We tend to take the internet for granted as a tool for solidarity, not least when it comes to people seeking justice where union rights and other freedoms are repressed. In places where being seen to talk with a union organiser can cost your job, or worse, the net often provides a form of sanctuary where despite censorship and monitoring, people can still keep in touch and organise. Tens of thousands of unionists, through their own unions and as individuals engaged in campaigns, rely on the internet as a channel for global solidarity. Companies and governments alike know that abuses of labour rights are only a few keyboard clicks away from exposure and global pressure.
This is about to change for the worse if a group of countries, led by China, Saudi Arabia, Iran and the like, get their way at an obscure but vitally important meeting in Dubai this December.
They have managed to get the International Telecommunication Union (ITU), a UN body for technical standards for telephone and fax, to try and extend its powers to the internet. That could lead to some truly creepy language becoming international law.
Governments would have to ensure that the internet is used for ‘rational purposes’ whatever on earth that might mean.
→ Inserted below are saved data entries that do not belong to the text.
-- ==== Sys2Proof/Machine/System.lean ====
section
/-! DEFINITION. The system command `RD` (spec/43_system.md R170 to R172). -/

namespace Sys2Proof.Machine

/-- `RD c` (R170): it writes no register. -/
def rdAt (c : Byte) (s : State) : State := s.quiet.respond (s.readRegister c).code (s.readRegister c).data

/-- `RD c` (R170). -/
def execRd (c : Byte) (s : State) : Host.Outcome State Fault Refusal := .next (rdAt c s)

end Sys2Proof.Machine
end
It would require that the internet not be used to ‘interfere in the internal affairs’ of countries, and would allow governments to require other countries to monitor internet traffic on their behalf. The net activism that underpinned the Arab Spring will be a whole lot harder if governments sleep-walk their way into accepting the ITU proposals.
And in a Dubai double-whammy, a group of telecoms companies, mostly from Europe, have got the ITU to back a new pricing model which would increase costs for users and slow down internet growth in poorer countries.
The whole process has been shrouded in secrecy, with the ITU only publishing its draft ‘International Telecommunication Regulations’ after outside pressure. Net-censorship governments are still blocking the ITU from publishing the extra changes they will be seeking in Dubai.
The evolution of the internet is a core issue for unions – as a space for democratic struggle, and because of its huge impacts on workers across all sectors. The international union movement is calling for an open and transparent process to examine these issues, one where workers actually have a voice and their unions can help shape changes. Bodies like the global Internet Governance Forum could provide a far better alternative than what is on the table (as far as anyone can tell) for Dubai.
The ITUC and Greenpeace have written jointly to UN Secretary General Ban Ki-moon to express concern, and many human rights and other civil society groups are deeply critical of the ITU proposals. And Equal Times has launched the “Stop the Net Grab” e-campaign to enable people to have their say.
Saudi Arabian bloggers will still spend as much time dodging the feared security apparatus as they do actually blogging on official corruption and criminality. The Great Firewall of China will likely stay in place for a while to come. But there is no way on earth that governments should allow the UN system to give legitimacy to the self-interest of repressive regimes, nor allow the launch of a gradual fragmentation of the internet.